Exercise requirements: Beginning with the opening line, restate the following material exactly, up through the line that contains "DEFINITION. Compass: gating".

START Task data

-- ==== Sys2Proof/Machine/Compass.lean ====
section
/-! DEFINITION. Compass: gating and placement (R122, R126, R129), launch and resume (R116, R130), the nodes that need no core (R118, R135, R230,
R410), write-back (R140, R141), spawns (R139), and its S0 instructions (R138 to R142). -/

namespace Sys2Proof.Machine

-- Picking and placing (R122, R126) --------------------------------------------------------------------------------------------

/-- Two footprints conflict (R121). -/
def conflict (a b : List Region) : Bool :=
  a.any (fun x => b.any (fun y => (decide (2 ≤ x.mode) || decide (2 ≤ y.mode)) && decide (x.base < y.base + y.len) && decide (y.base < x.base + x.len)))

/-- A record is gated by an earlier one of its graph that has not ended; between a record and its spawner there is no order (R122, R139). -/
def Compass.gated (k : Compass) (u : Nat) (t : Task) : Bool :=
  k.tasks.any (fun q => q.2.graph == t.graph && q.1 != u && q.2.isOpen && t.spawner != some q.1 && q.2.spawner != some u &&
    (match q.2.subm, t.subm with | some a, some b => decide (a < b) | _, _ => false) && conflict q.2.card t.card)

/-- A record that Compass may pick (R126, R142): READY or PREEMPTED in a slot, its graph not disabled, and not gated; nothing of an earlier
binding holds it back (R124, R264, R361). -/
def State.eligible (s : State) (d u : Nat) (t : Task) : Bool :=
  let k := (s.die d).compass
  (t.st == 1 || t.st == 5) && t.slot != 0 && t.stop.isNone && !t.closing && t.renews.isEmpty && (find? 6 t.faults).isNone &&
    (match find? t.graph k.graphs with | some g => !g.disabled | none => false) && !k.gated u t &&
    (match t.core with | some c => (s.core c).array.holder != some u || !(s.core c).array.rel | none => true)

/-- The order of picking (R126): the higher priority, then the earlier submission. -/
def ranksBefore (a b : Task) : Bool := decide (b.prio < a.prio) || (a.prio == b.prio && decide (a.order < b.order))

/-- The units and physical tiles of a core that no task holds. -/
def State.freeUnits (s : State) (c : Nat) : List Nat :=
  let held := ((s.die (dieOfCore c)).compass.tasks.filter (fun q => q.2.core == some c)).map (fun q => q.2.units)
  (upFrom 0 64).filter (fun n => held.all (fun us => !us.contains n))
def State.freeTiles (s : State) (c : Nat) : List Nat :=
  let held := ((s.die (dieOfCore c)).compass.tasks.filter (fun q => q.2.core == some c)).map (fun q => q.2.tiles)
  (upFrom 0 4).filter (fun n => held.all (fun us => !us.contains n))

/-- A core could hold a record, contexts apart (R126). -/
def State.coreFits (s : State) (d c : Nat) (t : Task) : Bool :=
  match t.core with
  | some k => k == c
  | none => (!t.affv || c == d * 64 + t.affcore) && decide (t.tileNeed ≤ (s.freeTiles c).length) && decide (t.spad ≤ (s.freeUnits c).length)

/-- A core is reserved for another record that is passed over (R126). -/
def State.reservedFor (s : State) (d u c : Nat) : Bool :=
  let k := (s.die d).compass
  k.tasks.any (fun q => q.1 != u && q.2.reserved == some c && (q.2.st == 1 || q.2.st == 5) &&
    (match find? q.2.graph k.graphs with | some g => !g.disabled | none => false))

/-- Nothing new is launched onto a core that is reserved for another record; one that holds tiles or scratchpad there resumes (R126). Of records that
have reserved one core none keeps another out (log 104). -/
def State.barred (s : State) (d u c : Nat) (t : Task) : Bool := t.core.isNone && t.reserved != some c && s.reservedFor d u c

/-- The lowest free context of a core. -/
def State.freeCtx (s : State) (c : Nat) : Option Nat := (upFrom (4 * c) 4).find? (fun g => (s.ctx g).life == .free)

/-- Where a record is placed now (R126). -/
def State.placeCore (s : State) (d u : Nat) (t : Task) : Option Nat :=
  (upFrom (64 * d) 64).find? (fun c => s.coreFits d c t && !s.barred d u c t && (s.freeCtx c).isSome)

/-- The cores that could hold a record but for a context. -/
def State.wantsCtx (s : State) (d u : Nat) (t : Task) : List Nat := (upFrom (64 * d) 64).filter (fun c => s.coreFits d c t && !s.barred d u c t)

/-- It is a record's turn: every eligible record that ranks before it cannot be placed. -/
def State.isTurn (s : State) (d u : Nat) (t : Task) : Bool :=
  (s.die d).compass.tasks.all (fun q => q.1 == u || !ranksBefore q.2 t || !s.eligible d q.1 q.2 || (q.2.kind == 0 && (s.placeCore d q.1 q.2).isNone))

/-- Units and tiles of a core as a new task finds them: nothing written, every row invalid (R40, R126, R178, R236). -/
def State.zeroAlloc (s : State) (c : Nat) (units tiles : List Nat) : State :=
  s.modCore c (fun k =>
    { k with
      spad := units.foldl (fun m n => cellsClear m (65536 * n) 65536) k.spad
      written := k.written.filter (fun w => !units.contains (w / 64))
      badSpad := k.badSpad.filter (fun w => !units.contains (w / 2048))
      rows := k.rows.filter (fun r => !tiles.contains (r.1 / 128))
      rowPoison := k.rowPoison.filter (fun r => !tiles.contains (r.1 / 128)) })

/-- The card of a record at its placement (R120): for a launch or a resume after a suspension point with its PC. -/
def State.placementCard (s : State) (d : Nat) (t : Task) : Io (Option (List Region)) :=
  if t.kind != 0 then (if t.fpc = 0 then .ok (some []) else (s.readCard d t.fpc).bind (fun c => .ok (some (c.getD []))))
  else if t.restore then s.readCard d t.fpc
  else match s.graph? d t.graph with
    | none => .ok none
    | some g => s.taskCard d t.fpc g.wset (bits (t.word 0) 56 0)

/-- The leases of a placement, one for each page of the card; a card that has become malformed can be granted none (R123; log 54). -/
def State.leasesFor (s : State) (d : Nat) : Option (List Region) → List Lease
  | none => [⟨0, false, 3⟩]
  | some card => (s.cardPages d card).map (fun p => ⟨p, false, 0⟩)

/-- A record is placed: its allocation, a context RESERVED for it, and the leases to ask for (R123, R126, R133). One that its card, as it now stands,
gates is not launched (R122). -/
def State.place (s : State) (d u : Nat) (t : Task) (core : Option Nat) : Io State :=
  (s.placementCard d t).bind (fun card =>
    if (s.die d).compass.gated u { t with card := card.getD t.card } then .ok (s.setTask d u { t with card := card.getD t.card }) else
    let t := { t with st := 3, card := card.getD [], leases := s.leasesFor d card, passed := none, reserved := none }
    match core with
    | none => .ok (s.setTask d u t)
    | some c =>
      let units := if t.core.isSome then t.units else (s.freeUnits c).take t.spad
      let tiles := if t.core.isSome then t.tiles else (s.freeTiles c).take t.tileNeed
      let s := if t.core.isSome then s else s.zeroAlloc c units tiles
      let s := match s.freeCtx c with | none => s | some g => s.setCtx g { Ctx.init with life := .reserved, task := some u }
      .ok (s.setTask d u { t with core := some c, units := units, tiles := tiles }))

/-- The tasks that a ready record of a higher priority may have pre-empted for its want of a context (R129): the lowest priority, then the
oldest launched, then the lowest core and context. -/
def State.victim (s : State) (d : Nat) (t : Task) (cores : List Nat) : Option Nat :=
  let run := (s.die d).compass.tasks.filterMap (fun q => q.2.ctx.bind (fun g =>
    if cores.contains (coreOfCtx g) && (s.ctx g).life == .active then some (g, q.2) else none))
  if run.any (fun q => (s.ctx q.1).preempt.isSome) then none
  else
    let able := run.filter (fun q => q.2.preemptible && q.2.save != 0 && decide (q.2.prio < t.prio))
    (sortBy (fun (a b : Nat × Task) => decide (a.2.prio < b.2.prio) || (a.2.prio == b.2.prio &&
      (decide (a.2.bound < b.2.bound) || (a.2.bound == b.2.bound && decide (a.1 ≤ b.1))))) able).head?.map (·.1)

/-- Compass considers a record at its turn (R126): it places it, or passes it over, which for want of a context may ask for a pre-emption
(R129). -/
def execTaskPlacement (d u : Nat) (s : State) : Host.Outcome State Fault Refusal :=
  onUnit (dieOk d) (match s.task? d u with
    | none => s
    | some t =>
      if !s.eligible d u t || !s.isTurn d u t then s
      else if t.kind != 0 then (s.place d u t none).orKeep s
      else match s.placeCore d u t with
        | some c => (s.place d u t (some c)).orKeep s
        | none =>
          let s := s.setTask d u { t with passed := some (t.passed.getD s.tick) }
          match s.victim d t (s.wantsCtx d u t) with
          | some g => s.modCtx g (fun c => c.request false)
          | none => s)

/-- A record passed over for 2^16 ticks reserves a core (R126): the core that holds its tiles or scratchpad, else its affcore, whatever others have
reserved; else the lowest that no other has. -/
def execPassedOverReservation (d u : Nat) (s : State) : Host.Outcome State Fault Refusal :=
  onUnit (dieOk d) (match s.task? d u with
    | none => s
    | some t => match t.passed with
      | none => s
      | some since =>
        if !s.eligible d u t || t.reserved.isSome || decide (s.tick < since + 2 ^ 16) then s
        else
          match t.core.or (if t.affv then some (64 * d + t.affcore) else (upFrom (64 * d) 64).find? (fun c => !s.reservedFor d u c)) with
          | none => s
          | some c => s.setTask d u { t with reserved := some c })

/-- A ready record of equal or higher priority that could be placed on the core of a task (R129). -/
def State.rival (s : State) (d u : Nat) (t : Task) (c : Nat) : Bool :=
  (s.die d).compass.tasks.any (fun q => q.1 != u && q.2.kind == 0 && decide (t.prio ≤ q.2.prio) && s.eligible d q.1 q.2 && s.coreFits d c q.2 &&
    !s.barred d q.1 c q.2)

/-- The quantum of a task has passed (R129): a pre-emption is requested, or the quantum restarts. -/
def execQuantumExpiry (d u : Nat) (s : State) : Host.Outcome State Fault Refusal :=
  onUnit (dieOk d) (match s.task? d u with
    | none => s
    | some t => match t.ctx, s.graph? d t.graph with
      | some g, some x =>
        if !t.preemptible || t.save = 0 || (s.ctx g).life != .active || decide (s.tick < t.quantum + 2 ^ x.qlog) then s
        else if s.rival d u t (coreOfCtx g) then s.modCtx g (fun c => c.request false)
        else s.setTask d u { t with quantum := s.tick }
      | _, _ => s)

END Task data

Finished exercise:
-- ==== Sys2Proof/Machine/Compass.lean ====
section
/-! DEFINITION. Compass: gating and placement (R122, R126, R129), launch and resume (R116, R130), the nodes that need no core (R118, R135, R230,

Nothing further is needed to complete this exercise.